CANAIMA, Venezuela (Reuters) – Venezuela’s army has evicted thousands of people from makeshift towns in one of the world’s most pristine jungles, where wildcat miners lured by high gold prices rip up the land for the precious metal.
From the air, abandoned camps look like yellow scars in the vast forest canopy after an offensive over the last two months that shut hundreds of mines, which the army says produced twice Venezuela’s official gold output, along with other minerals.
“We have stopped them producing of 1 tonne of gold and 5,000 karats of diamonds every month,” General Henry Rangel, said during a recent visit to a camp, only a few minutes flight from the world’s tallest waterfall, Angel Falls.
The camp, called El Triunfo, was littered with empty barrels of the fuel used to power the miners’ powerful water pumps, which churn up topsoil in the search for gold.
Rangel heads the operation against illegal mining in the Caura River basin, known for its biological diversity, and where jungle camps speedily spring up with hotels, bars and other services after a gold strike.
“When a gold rush starts, brothels open up even before food stores,” said Alfredo Villanueva, a wildcat mining leader.
Earlier in June, soldiers found 1,000 miners working in one such camp, where they had built a church, a brothel and a barbershop, and light aircraft flew in and out with supplies. Now only soldiers and stray dogs occupy it.
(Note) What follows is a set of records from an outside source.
-- ==== Sys2Proof/WellFormed.lean ====
section
/-!
DEFINITION. Which commands and which parameter records the formats can express. A command with an
illegal but encodable kernel size (`BLUR 2`, `KUWAHARA 1`) is well formed: it reaches START and is
rejected there (30_encoding.md R47, 60_exceptions.md R80).
-/

namespace Sys2Proof

/-- The kernel size fits the 8-bit K field (30_encoding.md R42; R47: the assembler refuses a `k` above 255). -/
def Instr.wf : Instr → Bool
  | .quant | .odither2x2 | .odither4x4 | .eddither => true
  | .blur k | .kuwahara k => decide (k < 256)

/-- Every interval of backed addresses lies in the raster address space (20_memory.md R22, R31). -/
def Config.Params.wf (p : Config.Params) : Bool :=
  p.memAdmit.all fun r => decide (r.1 + r.2 ≤ Config.addressSpace)

end Sys2Proof
end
“We have even taken apart aviation workshops and heavy machinery,” said Defense Minister Carlos Mata, who expressed surprise at the sophistication of El Triunfo camp, one of 357 destroyed by the army, which has evicted 10,000 people.
The socialist government of President Hugo Chavez has for years swung between tolerating illegal mining and trying to end it. In 2006, several miners died in clashes with troops.
Chavez has also dithered about how to develop the gold industry in South America’s top oil exporter, which has some of the region’s largest deposits of the metal.
Caracas has struggled for decades to develop the 17-million-ounce Las Cristinas project, which is itself partly occupied by wildcat miners.
Experts say run-off of mercury, which is used to pull out gold flakes from the churned soil, is worrying, but they are also concerned with the impact on rivers and on ethnic groups, such as the Ye’kwana, Sanema and Hoti Indians who live in the Caura Basin in the south, near Brazil and Guyana.
“The most obvious impact is a virtual ‘nuking’ of sensitive riparian habitats with high-pressure water hoses,” said William Laurance, co-chair of the Conservation Committee of the Association for Tropical Biology and Conservation.
A riparian zone refers to the banks and other land around a river or stream.
“It causes massive sedimentation of rivers, decimating fisheries and greatly reducing the quality of drinking water for local communities.”
Rivers in the region such as the Paragua, which is also mined, feed Venezuela’s vast Guri hydroelectric dam, and researchers warn sediment may reduce the dam’s useful life.
Rangel said the military operation would be permanent, but experts doubt that the government can control the gold rush, with prices above $1,000 an ounce . “You’re trying to hold the water back really, as long as gold continues its climb upward,” said David Hammond, a forestry expert who has written extensively on the Guyana Shield forests to which the Caura Basin belongs.
“Gold is being used by financial markets as part of the global economy,” Hammond said. “That gold is coming from remote frontiers that are responding accordingly.”
Researches say that the price for the yellow metal has also worsened illegal mining in other Latin American nations, including Brazil and Guyana.
“When prices went up, so did mining activity,” said wildcat miner Villanueva, who accused soldiers and politicians of stealing funds meant to help stop illegal mining.
“The gold produced down here slips out on back roads to Brazil, it leaves no benefits for the Venezuela state.”